I created a GitHub Issue and provided a patch there: consider missing submission file in usage stats loader · Issue #3332 · pkp/pkp-lib · GitHub – As in other similar cases, I just break the switch statement i.e. continue with the next line in the log file…

Thanks @ajnyga!

asmecher · January 30, 2018, 7:18pm

Hi all,

I think reviewer reports legitimately don’t have a genre ID.

Regards,
Alec Smecher
Public Knowledge Project Team

ajnyga · January 30, 2018, 7:59pm

yes, those did not turn out be the issue here. There were actually two separate cases. The first one was due to a bad xml import and the second one is the scenario Bozana has in the github issue above.

bozana · January 30, 2018, 8:11pm

Great, then the requirement for the published files to have a genre_id is correct…
Thanks a lot to both of you, @ajnyga and @asmecher!
:-))) Bozana

Vitaliy · February 7, 2018, 9:28pm

So, if I have the similar problem, what should I do?
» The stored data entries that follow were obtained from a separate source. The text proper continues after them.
theorem State.capRerun_eff (h : Eff F s0 s) (h_rf : F .rf = true) (h_smb : F .smb = true) (h_bel : F .bel = true) (h_pwr : F .pwr = true) :
    Eff F s0 (State.capRerun s) := by
  unfold State.capRerun
  repeat' with_reducible first
    | assumption
    | (extract_lets +onlyGivenNames x
       first
       | (refine Eff.cut F s0 x ?_ ?_; unfold x; clear x; rotate_left; intro _; clear_value x; rotate_left)
       | (refine EffP.cut F s0 x ?_ ?_; unfold x; clear x; rotate_left; intro _; clear_value x; rotate_left)
       | clear_value x)
    | refine State.writePoints_eff ?_ h_rf h_smb h_bel h_pwr _
    | refine EffP.fst ?_
    | refine EffP.of_eq (by assumption) ?_
    | refine Eff.ite ?_ ?_
    | split
    | refine Eff.set_pwr ?_ h_pwr

theorem State.clearReturned_eff (h : Eff F s0 s) (h_shelves : F .shelves = true) :
    ∀ a1, Eff F s0 (State.clearReturned s a1) := by
  intro a1
  unfold State.clearReturned
  repeat' with_reducible first
    | assumption
    | refine State.setShelf_eff ?_ h_shelves _ _
    | refine Eff.foldl ?_ (fun _ _ _ => ?_)
    | refine EffP.foldl ?_ (fun _ _ _ => ?_)
    | refine EffP.fst ?_
    | refine EffP.of_eq (by assumption) ?_
    | split

theorem State.domainCmd_eff (h : Eff F s0 s) (h_rf : F .rf = true) (h_pwr : F .pwr = true) :
    ∀ a1 a2, Eff F s0 (State.domainCmd s a1 a2) := by
  intro a1 a2
  unfold State.domainCmd
  repeat' with_reducible first
    | assumption
    | refine State.setField_eff ?_ h_rf _ _ _ _
    | refine Eff.ite ?_ ?_
    | split
    | refine Eff.set_pwr ?_ h_pwr

theorem State.endThrottle_eff (h : Eff F s0 s) (h_rf : F .rf = true) (h_pins : F .pins = true) (h_bel : F .bel = true) (h_pwr : F .pwr = true) :
    ∀ a1, Eff F s0 (State.endThrottle s a1) := by
  intro a1
  unfold State.endThrottle
  repeat' with_reducible first
    | assumption
    | (extract_lets +onlyGivenNames x
       first
       | (refine Eff.cut F s0 x ?_ ?_; unfold x; clear x; rotate_left; intro _; clear_value x; rotate_left)
       | (refine EffP.cut F s0 x ?_ ?_; unfold x; clear x; rotate_left; intro _; clear_value x; rotate_left)
       | clear_value x)
    | refine State.bell_eff ?_ h_bel _ _
    | refine State.setRegBit_eff ?_ h_rf _ _ _
    | refine Eff.foldl ?_ (fun _ _ _ => ?_)
    | refine EffP.fst ?_
    | refine EffP.of_eq (by assumption) ?_
    | refine Eff.ite ?_ ?_
    | split
    | refine Eff.set_pins_pwr ?_ h_pins h_pwr

theorem State.throttle_eff (h : Eff F s0 s) (h_rf : F .rf = true) (h_bel : F .bel = true) (h_ldg : F .ldg = true) (h_pwr : F .pwr = true) :
    ∀ a1 a2, Eff F s0 (State.throttle s a1 a2) := by
  intro a1 a2
  unfold State.throttle
  repeat' with_reducible first
    | assumption
    | (extract_lets +onlyGivenNames x
       first
       | (refine Eff.cut F s0 x ?_ ?_; unfold x; clear x; rotate_left; intro _; clear_value x; rotate_left)
       | (refine EffP.cut F s0 x ?_ ?_; unfold x; clear x; rotate_left; intro _; clear_value x; rotate_left)
       | clear_value x)
    | refine State.setRegBit_eff ?_ h_rf _ _ _
    | refine State.setOp_eff ?_ h_rf _ _
    | refine State.bell_eff ?_ h_bel _ _
    | refine State.log_eff ?_ h_rf h_ldg _ _ _ _ _ _ _
    | refine State.orReg_eff ?_ h_rf _ _
    | refine Eff.foldl ?_ (fun _ _ _ => ?_)
    | refine EffP.fst ?_
    | refine EffP.of_eq (by assumption) ?_
    | refine Eff.ite ?_ ?_
    | split
    | refine Eff.set_pwr ?_ h_pwr

theorem State.thermTrip_eff (h : Eff F s0 s) (h_rf : F .rf = true) (h_pins : F .pins = true) (h_ldg : F .ldg = true) :
    ∀ a1, Eff F s0 (State.thermTrip s a1) := by
  intro a1
  unfold State.thermTrip
  repeat' with_reducible first
    | assumption
    | (extract_lets +onlyGivenNames x
       first
       | (refine Eff.cut F s0 x ?_ ?_; unfold x; clear x; rotate_left; intro _; clear_value x; rotate_left)
       | (refine EffP.cut F s0 x ?_ ?_; unfold x; clear x; rotate_left; intro _; clear_value x; rotate_left)
       | clear_value x)
    | refine State.rangesOff_eff ?_ h_rf
    | refine State.log_eff ?_ h_rf h_ldg _ _ _ _ _ _ _
    | refine Eff.ite ?_ ?_
    | split
    | refine Eff.set_pins ?_ h_pins

theorem State.levelTo_eff (h : Eff F s0 s) (h_rf : F .rf = true) (h_pins : F .pins = true) (h_smb : F .smb = true) (h_bel : F .bel = true) (h_ldg : F .ldg = true) (h_pwr : F .pwr = true) :
    ∀ a1 a2 a3 a4, Eff F s0 (State.levelTo s a1 a2 a3 a4) := by
  intro a1 a2 a3 a4
  unfold State.levelTo
  repeat' with_reducible first
    | assumption
    | (extract_lets +onlyGivenNames x
       first
       | (refine Eff.cut F s0 x ?_ ?_; unfold x; clear x; rotate_left; intro _; clear_value x; rotate_left)
       | (refine EffP.cut F s0 x ?_ ?_; unfold x; clear x; rotate_left; intro _; clear_value x; rotate_left)
       | clear_value x)
    | refine State.log_eff ?_ h_rf h_ldg _ _ _ _ _ _ _
    | refine State.alert_eff ?_ h_smb _
    | refine State.throttle_eff ?_ h_rf h_bel h_ldg h_pwr _ _
    | refine State.thermTrip_eff ?_ h_rf h_pins h_ldg _
    | refine Eff.ite ?_ ?_
    | split

theorem State.relevel_eff (h : Eff F s0 s) (h_rf : F .rf = true) (h_pins : F .pins = true) (h_smb : F .smb = true) (h_bel : F .bel = true) (h_ldg : F .ldg = true) (h_pwr : F .pwr = true) :
    ∀ a1, Eff F s0 (State.relevel s a1) := by
  intro a1
  unfold State.relevel
  repeat' with_reducible first
    | assumption
    | (extract_lets +onlyGivenNames x
       first
       | (refine Eff.cut F s0 x ?_ ?_; unfold x; clear x; rotate_left; intro _; clear_value x; rotate_left)
       | (refine EffP.cut F s0 x ?_ ?_; unfold x; clear x; rotate_left; intro _; clear_value x; rotate_left)
       | clear_value x)
    | refine State.setField_eff ?_ h_rf _ _ _ _
    | refine State.bell_eff ?_ h_bel _ _
    | refine State.levelTo_eff ?_ h_rf h_pins h_smb h_bel h_ldg h_pwr _ _ _ _
    | refine Eff.ite ?_ ?_
    | split
    | refine Eff.set_pwr ?_ h_pwr

theorem State.setLending_eff (h : Eff F s0 s) (h_rf : F .rf = true) (h_pwr : F .pwr = true) :
    ∀ a1 a2, Eff F s0 (State.setLending s a1 a2) := by
  intro a1 a2
  unfold State.setLending
  repeat' with_reducible first
    | assumption
    | (extract_lets +onlyGivenNames x
       first
       | (refine Eff.cut F s0 x ?_ ?_; unfold x; clear x; rotate_left; intro _; clear_value x; rotate_left)
       | (refine EffP.cut F s0 x ?_ ?_; unfold x; clear x; rotate_left; intro _; clear_value x; rotate_left)
       | clear_value x)
    | refine State.setField_eff ?_ h_rf _ _ _ _
    | refine Eff.ite ?_ ?_
    | split
    | refine Eff.set_pwr ?_ h_pwr

theorem State.stackTemps_eff (h : Eff F s0 s) (h_rf : F .rf = true) (h_bel : F .bel = true) (h_ldg : F .ldg = true) (h_pwr : F .pwr = true) :
    ∀ a1, Eff F s0 (State.stackTemps s a1) := by
  intro a1
  unfold State.stackTemps
  repeat' with_reducible first
    | assumption
    | (extract_lets +onlyGivenNames x
       first
       | (refine Eff.cut F s0 x ?_ ?_; unfold x; clear x; rotate_left; intro _; clear_value x; rotate_left)
       | (refine EffP.cut F s0 x ?_ ?_; unfold x; clear x; rotate_left; intro _; clear_value x; rotate_left)
       | clear_value x)
    | refine State.setReg_eff ?_ h_rf _ _
    | refine State.bell_eff ?_ h_bel _ _
    | refine State.event_eff ?_ h_rf h_bel _ _
    | refine State.log_eff ?_ h_rf h_ldg _ _ _ _ _ _ _
    | refine Eff.foldl ?_ (fun _ _ _ => ?_)
    | refine EffP.foldl ?_ (fun _ _ _ => ?_)
    | refine EffP.fst ?_
    | refine EffP.of_eq (by assumption) ?_
    | refine Eff.ite ?_ ?_
    | split
    | refine Eff.set_pwr ?_ h_pwr

theorem State.throttleNew_eff (h : Eff F s0 s) (h_rf : F .rf = true) (h_bel : F .bel = true) (h_ldg : F .ldg = true) (h_pwr : F .pwr = true) :
    ∀ a1, Eff F s0 (State.throttleNew s a1) := by
  intro a1
  unfold State.throttleNew
  repeat' with_reducible first
    | assumption
    | (extract_lets +onlyGivenNames x
       first
       | (refine Eff.cut F s0 x ?_ ?_; unfold x; clear x; rotate_left; intro _; clear_value x; rotate_left)
       | (refine EffP.cut F s0 x ?_ ?_; unfold x; clear x; rotate_left; intro _; clear_value x; rotate_left)
       | clear_value x)
    | refine State.throttle_eff ?_ h_rf h_bel h_ldg h_pwr _ _
    | refine Eff.ite ?_ ?_
    | split
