-- ==== Sys2Proof/Laws/FrameIlnRecv.lean ====
section
/-! SUPPORT. Frames of the operations of Machine/IlnRecv.lean: what each may change. -/

namespace Sys2Proof.Machine

variable {F : Comp → Bool} {s0 s : State}

theorem State.ackNow_eff (h : Eff F s0 s) (h_rf : F .rf = true) (h_iln : F .iln = true) :
    ∀ a1 a2, Eff F s0 (State.ackNow s a1 a2) := by
  intro a1 a2
  unfold State.ackNow
  repeat' with_reducible first
    | assumption
    | (extract_lets +onlyGivenNames x
       first
       | (refine Eff.cut F s0 x ?_ ?_; unfold x; clear x; rotate_left; intro _; clear_value x; rotate_left)
       | (refine EffP.cut F s0 x ?_ ?_; unfold x; clear x; rotate_left; intro _; clear_value x; rotate_left)
       | clear_value x)
    | refine State.link_eff ?_ h_rf h_iln _ _ _ _
    | refine State.setPeer_eff ?_ h_iln _ _
    | split

theorem State.acked_eff (h : Eff F s0 s) (h_rf : F .rf = true) (h_iln : F .iln = true) :
    ∀ a1 a2 a3, Eff F s0 (State.acked s a1 a2 a3) := by
  intro a1 a2 a3
  unfold State.acked
  repeat' with_reducible first
    | assumption
    | (extract_lets +onlyGivenNames x
       first
       | (refine Eff.cut F s0 x ?_ ?_; unfold x; clear x; rotate_left; intro _; clear_value x; rotate_left)
       | (refine EffP.cut F s0 x ?_ ?_; unfold x; clear x; rotate_left; intro _; clear_value x; rotate_left)
       | clear_value x)
    | refine State.setPeer_eff ?_ h_iln _ _
    | refine State.pump_eff ?_ h_rf h_iln _ _
    | refine State.modIln_eff ?_ h_iln _
    | refine EffP.fst ?_
    | refine EffP.of_eq (by assumption) ?_
    | refine Eff.ite ?_ ?_
    | split

theorem State.ilnDiscard_eff (h : Eff F s0 s) (h_rf : F .rf = true) :
    Eff F s0 (State.ilnDiscard s) := by
  unfold State.ilnDiscard
  repeat' with_reducible first
    | assumption
    | refine State.countSat_eff ?_ h_rf _ _ _ _
    | split

theorem State.misroute_eff (h : Eff F s0 s) (h_rf : F .rf = true) (h_iln : F .iln = true) (h_bel : F .bel = true) (h_ldg : F .ldg = true) :
    ∀ a1 a2 a3, Eff F s0 (State.misroute s a1 a2 a3) := by
  intro a1 a2 a3
  unfold State.misroute
  repeat' with_reducible first
    | assumption
    | (extract_lets +onlyGivenNames x
       first
       | (refine Eff.cut F s0 x ?_ ?_; unfold x; clear x; rotate_left; intro _; clear_value x; rotate_left)
       | (refine EffP.cut F s0 x ?_ ?_; unfold x; clear x; rotate_left; intro _; clear_value x; rotate_left)
       | clear_value x)
    | refine State.leave_eff ?_ h_rf h_iln _ _
    | refine State.log_eff ?_ h_rf h_ldg _ _ _ _ _ _ _
    | refine State.event_eff ?_ h_rf h_bel _ _
    | refine Eff.ite ?_ ?_
    | split

theorem State.heard_eff (h : Eff F s0 s) (h_rf : F .rf = true) (h_iln : F .iln = true) (h_bel : F .bel = true) (h_ldg : F .ldg = true) :
    ∀ a1, Eff F s0 (State.heard s a1) := by
  intro a1
  unfold State.heard
  repeat' with_reducible first
    | assumption
    | (extract_lets +onlyGivenNames x
       first
       | (refine Eff.cut F s0 x ?_ ?_; unfold x; clear x; rotate_left; intro _; clear_value x; rotate_left)
       | (refine EffP.cut F s0 x ?_ ?_; unfold x; clear x; rotate_left; intro _; clear_value x; rotate_left)
       | clear_value x)
    | refine State.setPeer_eff ?_ h_iln _ _
    | refine State.log_eff ?_ h_rf h_ldg _ _ _ _ _ _ _
    | refine State.event_eff ?_ h_rf h_bel _ _
    | refine Eff.ite ?_ ?_
    | split

theorem State.arrive_eff (h : Eff F s0 s) (h_rf : F .rf = true) (h_iln : F .iln = true) (h_bel : F .bel = true) (h_ldg : F .ldg = true) (f0 : State → State) (h_f0 : ∀ y0, Eff F s0 y0 → Eff F s0 (f0 y0)) :
    ∀ a1 a2 a3, Eff F s0 (State.arrive s a1 a2 a3 f0) := by
  intro a1 a2 a3
  unfold State.arrive
  repeat' with_reducible first
    | assumption
    | refine State.ilnDiscard_eff ?_ h_rf
    | refine State.log_eff ?_ h_rf h_ldg _ _ _ _ _ _ _
    | refine State.misroute_eff ?_ h_rf h_iln h_bel h_ldg _ _ _
    | refine State.heard_eff ?_ h_rf h_iln h_bel h_ldg _
    | refine h_f0 _ ?_ 
    | refine EffP.fst ?_
    | refine EffP.of_eq (by assumption) ?_
    | refine EffP.ite ?_ ?_
    | refine Eff.ite ?_ ?_
    | split

theorem State.askResend_eff (h : Eff F s0 s) (h_rf : F .rf = true) (h_iln : F .iln = true) :
    ∀ a1 a2, Eff F s0 (State.askResend s a1 a2) := by
  intro a1 a2
  unfold State.askResend
  repeat' with_reducible first
    | assumption
    | (extract_lets +onlyGivenNames x
       first
       | (refine Eff.cut F s0 x ?_ ?_; unfold x; clear x; rotate_left; intro _; clear_value x; rotate_left)
       | (refine EffP.cut F s0 x ?_ ?_; unfold x; clear x; rotate_left; intro _; clear_value x; rotate_left)
       | clear_value x)
    | refine State.link_eff ?_ h_rf h_iln _ _ _ _
    | refine State.setPeer_eff ?_ h_iln _ _
    | refine Eff.ite ?_ ?_
    | split

theorem State.folioReply_eff (h : Eff F s0 s) (h_freeCtr : F .freeCtr = true) (h_rf : F .rf = true) (h_mem : F .mem = true) (h_ecc : F .ecc = true) (h_cat : F .cat = true) (h_shelves : F .shelves = true) (h_iln : F .iln = true) (h_bel : F .bel = true) (h_ldg : F .ldg = true) (h_pwr : F .pwr = true) :
    ∀ a1 a2 a3 a4 a5 a6 a7 a8, Eff F s0 (State.folioReply s a1 a2 a3 a4 a5 a6 a7 a8) := by
  intro a1 a2 a3 a4 a5 a6 a7 a8
  unfold State.folioReply
  repeat' with_reducible first
    | assumption
    | (extract_lets +onlyGivenNames x
       first
       | (refine Eff.cut F s0 x ?_ ?_; unfold x; clear x; rotate_left; intro _; clear_value x; rotate_left)
       | (refine EffP.cut F s0 x ?_ ?_; unfold x; clear x; rotate_left; intro _; clear_value x; rotate_left)
       | clear_value x)
    | refine State.setExec_eff ?_ h_shelves _ _ _ _ _ _
    | refine State.folioFail_eff ?_ h_freeCtr h_rf h_mem h_cat h_shelves h_iln h_bel h_ldg h_pwr _ _ _ _ _ _
    | refine State.localWrite_eff ?_ h_rf h_mem h_ecc h_shelves _ _ _ _ _
    | refine EffP.fst ?_
    | refine EffP.of_eq (by assumption) ?_
    | refine EffP.ite ?_ ?_
    | refine Eff.ite ?_ ?_
    | split
    | refine EffP.mk ?_ _

theorem State.preReply_eff (h : Eff F s0 s) (h_rf : F .rf = true) (h_mem : F .mem = true) (h_ecc : F .ecc = true) (h_shelves : F .shelves = true) :
    ∀ a1 a2 a3 a4 a5 a6 a7 a8, Eff F s0 (State.preReply s a1 a2 a3 a4 a5 a6 a7 a8) := by
  intro a1 a2 a3 a4 a5 a6 a7 a8
  unfold State.preReply
  repeat' with_reducible first
    | assumption
    | (extract_lets +onlyGivenNames x
       first
       | (refine Eff.cut F s0 x ?_ ?_; unfold x; clear x; rotate_left; intro _; clear_value x; rotate_left)
       | (refine EffP.cut F s0 x ?_ ?_; unfold x; clear x; rotate_left; intro _; clear_value x; rotate_left)
       | clear_value x)
    | refine State.modPre_eff ?_ h_shelves _ _
    | refine State.preFail_eff ?_ h_shelves _ _ _
    | refine State.localWrite_eff ?_ h_rf h_mem h_ecc h_shelves _ _ _ _ _
    | refine EffP.fst ?_
    | refine EffP.of_eq (by assumption) ?_
    | refine EffP.ite ?_ ?_
    | refine Eff.ite ?_ ?_
    | split
    | refine EffP.mk ?_ _

theorem State.receiverCheck_eff (h : Eff F s0 s) (h_rf : F .rf = true) (h_bel : F .bel = true) (h_ldg : F .ldg = true) :
    ∀ a1 a2, EffP F s0 (State.receiverCheck s a1 a2) := by
  intro a1 a2
  unfold State.receiverCheck
  repeat' with_reducible first
    | assumption
    | (extract_lets +onlyGivenNames x
       first
       | (refine Eff.cut F s0 x ?_ ?_; unfold x; clear x; rotate_left; intro _; clear_value x; rotate_left)
       | (refine EffP.cut F s0 x ?_ ?_; unfold x; clear x; rotate_left; intro _; clear_value x; rotate_left)
       | clear_value x)
    | refine State.log_eff ?_ h_rf h_ldg _ _ _ _ _ _ _
    | refine State.event_eff ?_ h_rf h_bel _ _
    | refine EffP.ite ?_ ?_
    | refine Eff.ite ?_ ?_
    | split
    | refine EffP.mk ?_ _

theorem State.remoteAdd_eff (h : Eff F s0 s) (h_rf : F .rf = true) (h_mem : F .mem = true) (h_ecc : F .ecc = true) (h_kpr : F .kpr = true) (h_bel : F .bel = true) (h_ldg : F .ldg = true) (h_obs : F .obs = true) :
    ∀ a1 a2, EffP F s0 (State.remoteAdd s a1 a2) := by
  intro a1 a2
  unfold State.remoteAdd
  repeat' with_reducible first
    | assumption
    | (extract_lets +onlyGivenNames x
       first
       | (refine Eff.cut F s0 x ?_ ?_; unfold x; clear x; rotate_left; intro _; clear_value x; rotate_left)
       | (refine EffP.cut F s0 x ?_ ?_; unfold x; clear x; rotate_left; intro _; clear_value x; rotate_left)
       | clear_value x)
    | refine State.regionRefused_eff ?_ h_rf h_ldg _ _
    | refine State.memRefused_eff ?_ h_rf h_ldg _ _ _
    | refine State.addMay_eff ?_ h_rf h_mem h_ecc h_kpr h_bel h_ldg h_obs _ _ _ _ _ _
    | refine EffP.fst ?_
    | refine EffP.of_eq (by assumption) ?_
    | refine EffP.ite ?_ ?_
    | refine Eff.ite ?_ ?_
    | split
    | refine EffP.mk ?_ _
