-- ==== Sys2Proof/Laws/FrameIlnLinks.lean ====
section
/-! SUPPORT. Frames of the operations of Machine/IlnLinks.lean: what each may change. -/

namespace Sys2Proof.Machine

variable {F : Comp → Bool} {s0 s : State}

theorem State.reach_eff (h : Eff F s0 s) (h_stp : F .stp = true) (h_shelves : F .shelves = true) (h_ldg : F .ldg = true) (h_obs : F .obs = true) :
    ∀ a1, Eff F s0 (State.reach s a1) := by
  intro a1
  unfold State.reach
  repeat' with_reducible first
    | assumption
    | refine State.advance_eff ?_ h_stp h_shelves h_ldg h_obs _
    | split

theorem State.ackDue_eff (h : Eff F s0 s) (h_rf : F .rf = true) (h_stp : F .stp = true) (h_shelves : F .shelves = true) (h_iln : F .iln = true) (h_ldg : F .ldg = true) (h_obs : F .obs = true) :
    ∀ a1 a2, Eff F s0 (State.ackDue s a1 a2) := by
  intro a1 a2
  unfold State.ackDue
  repeat' with_reducible first
    | assumption
    | refine State.ackNow_eff ?_ h_rf h_iln _ _
    | refine State.reach_eff ?_ h_stp h_shelves h_ldg h_obs _
    | refine Eff.ite ?_ ?_
    | split

theorem State.epochArm_eff (h : Eff F s0 s) (h_rf : F .rf = true) (h_iln : F .iln = true) :
    Eff F s0 (State.epochArm s) := by
  unfold State.epochArm
  repeat' with_reducible first
    | assumption
    | (extract_lets +onlyGivenNames x
       first
       | (refine Eff.cut F s0 x ?_ ?_; unfold x; clear x; rotate_left; intro _; clear_value x; rotate_left)
       | (refine EffP.cut F s0 x ?_ ?_; unfold x; clear x; rotate_left; intro _; clear_value x; rotate_left)
       | clear_value x)
    | refine State.setField_eff ?_ h_rf _ _ _ _
    | refine State.modIln_eff ?_ h_iln _
    | refine Eff.ite ?_ ?_
    | split

theorem State.epochCancel_eff (h : Eff F s0 s) (h_rf : F .rf = true) (h_iln : F .iln = true) :
    Eff F s0 (State.epochCancel s) := by
  unfold State.epochCancel
  repeat' with_reducible first
    | assumption
    | refine State.modIln_eff ?_ h_iln _
    | refine State.setField_eff ?_ h_rf _ _ _ _
    | split

theorem State.epochFire_eff (h : Eff F s0 s) (h_rf : F .rf = true) (h_iln : F .iln = true) :
    Eff F s0 (State.epochFire s) := by
  unfold State.epochFire
  repeat' with_reducible first
    | assumption
    | (extract_lets +onlyGivenNames x
       first
       | (refine Eff.cut F s0 x ?_ ?_; unfold x; clear x; rotate_left; intro _; clear_value x; rotate_left)
       | (refine EffP.cut F s0 x ?_ ?_; unfold x; clear x; rotate_left; intro _; clear_value x; rotate_left)
       | clear_value x)
    | refine State.modIln_eff ?_ h_iln _
    | refine State.setReg_eff ?_ h_rf _ _
    | refine Eff.ite ?_ ?_
    | split

theorem State.farUp_eff (h : Eff F s0 s) (h_rf : F .rf = true) (h_ecc : F .ecc = true) (h_cir : F .cir = true) (h_cat : F .cat = true) (h_bind : F .bind = true) (h_kpr : F .kpr = true) (h_bel : F .bel = true) (h_ldg : F .ldg = true) (h_obs : F .obs = true) :
    ∀ a1, Eff F s0 (State.farUp s a1) := by
  intro a1
  unfold State.farUp
  repeat' with_reducible first
    | assumption
    | refine State.holdsGo_eff ?_ h_rf h_ecc h_cir h_cat h_bind h_kpr h_bel h_ldg h_obs
    | refine State.modKpr_eff ?_ h_kpr _
    | split

theorem State.loseRequests_eff (h : Eff F s0 s) (h_freeCtr : F .freeCtr = true) (h_rf : F .rf = true) (h_mem : F .mem = true) (h_ecc : F .ecc = true) (h_cir : F .cir = true) (h_cat : F .cat = true) (h_bind : F .bind = true) (h_shelves : F .shelves = true) (h_kpr : F .kpr = true) (h_iln : F .iln = true) (h_bel : F .bel = true) (h_ldg : F .ldg = true) (h_pwr : F .pwr = true) (h_obs : F .obs = true) (h_hostOut : F .hostOut = true) :
    ∀ a1, Eff F s0 (State.loseRequests s a1) := by
  intro a1
  unfold State.loseRequests
  repeat' with_reducible first
    | assumption
    | refine State.reqDone_eff ?_ h_freeCtr h_rf h_mem h_ecc h_cir h_cat h_bind h_shelves h_kpr h_iln h_bel h_ldg h_pwr h_obs h_hostOut _ _ _ _
    | refine Eff.foldl ?_ (fun _ _ _ => ?_)
    | refine EffP.fst ?_
    | refine EffP.of_eq (by assumption) ?_
    | split

theorem State.giveUp_eff (h : Eff F s0 s) (h_freeCtr : F .freeCtr = true) (h_rf : F .rf = true) (h_mem : F .mem = true) (h_ecc : F .ecc = true) (h_cir : F .cir = true) (h_cat : F .cat = true) (h_bind : F .bind = true) (h_shelves : F .shelves = true) (h_kpr : F .kpr = true) (h_iln : F .iln = true) (h_bel : F .bel = true) (h_ldg : F .ldg = true) (h_pwr : F .pwr = true) (h_obs : F .obs = true) (h_hostOut : F .hostOut = true) :
    ∀ a1 a2, Eff F s0 (State.giveUp s a1 a2) := by
  intro a1 a2
  unfold State.giveUp
  repeat' with_reducible first
    | assumption
    | (extract_lets +onlyGivenNames x
       first
       | (refine Eff.cut F s0 x ?_ ?_; unfold x; clear x; rotate_left; intro _; clear_value x; rotate_left)
       | (refine EffP.cut F s0 x ?_ ?_; unfold x; clear x; rotate_left; intro _; clear_value x; rotate_left)
       | clear_value x)
    | refine State.setPeer_eff ?_ h_iln _ _
    | refine State.event_eff ?_ h_rf h_bel _ _
    | refine State.log_eff ?_ h_rf h_ldg _ _ _ _ _ _ _
    | refine State.loseRequests_eff ?_ h_freeCtr h_rf h_mem h_ecc h_cir h_cat h_bind h_shelves h_kpr h_iln h_bel h_ldg h_pwr h_obs h_hostOut _
    | split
This will be fixed in the next OJS release or there is a need for editing the database?

bozana · February 7, 2018, 10:10pm

Hi @Vitaliy

If the problem is that the file (that was logged once) does not exist any more, then there is a fix in this GitHub Issue: consider missing submission file in usage stats loader · Issue #3332 · pkp/pkp-lib · GitHub.

The second problem here was that some public galley/supp files did not have genre_id in the DB, due to the wrong import – this should be fixed manually in the DB.

Best,
Bozana

ajnyga · February 8, 2018, 6:01am

See above
Note that Fix genre assignment for upgrades · Issue #2506 · pkp/pkp-lib · GitHub was not related to this.

Vitaliy · February 8, 2018, 5:43pm

Hmm, I have checked the database, seems the error that we get after upgrade has different origin. I will open another topic for it.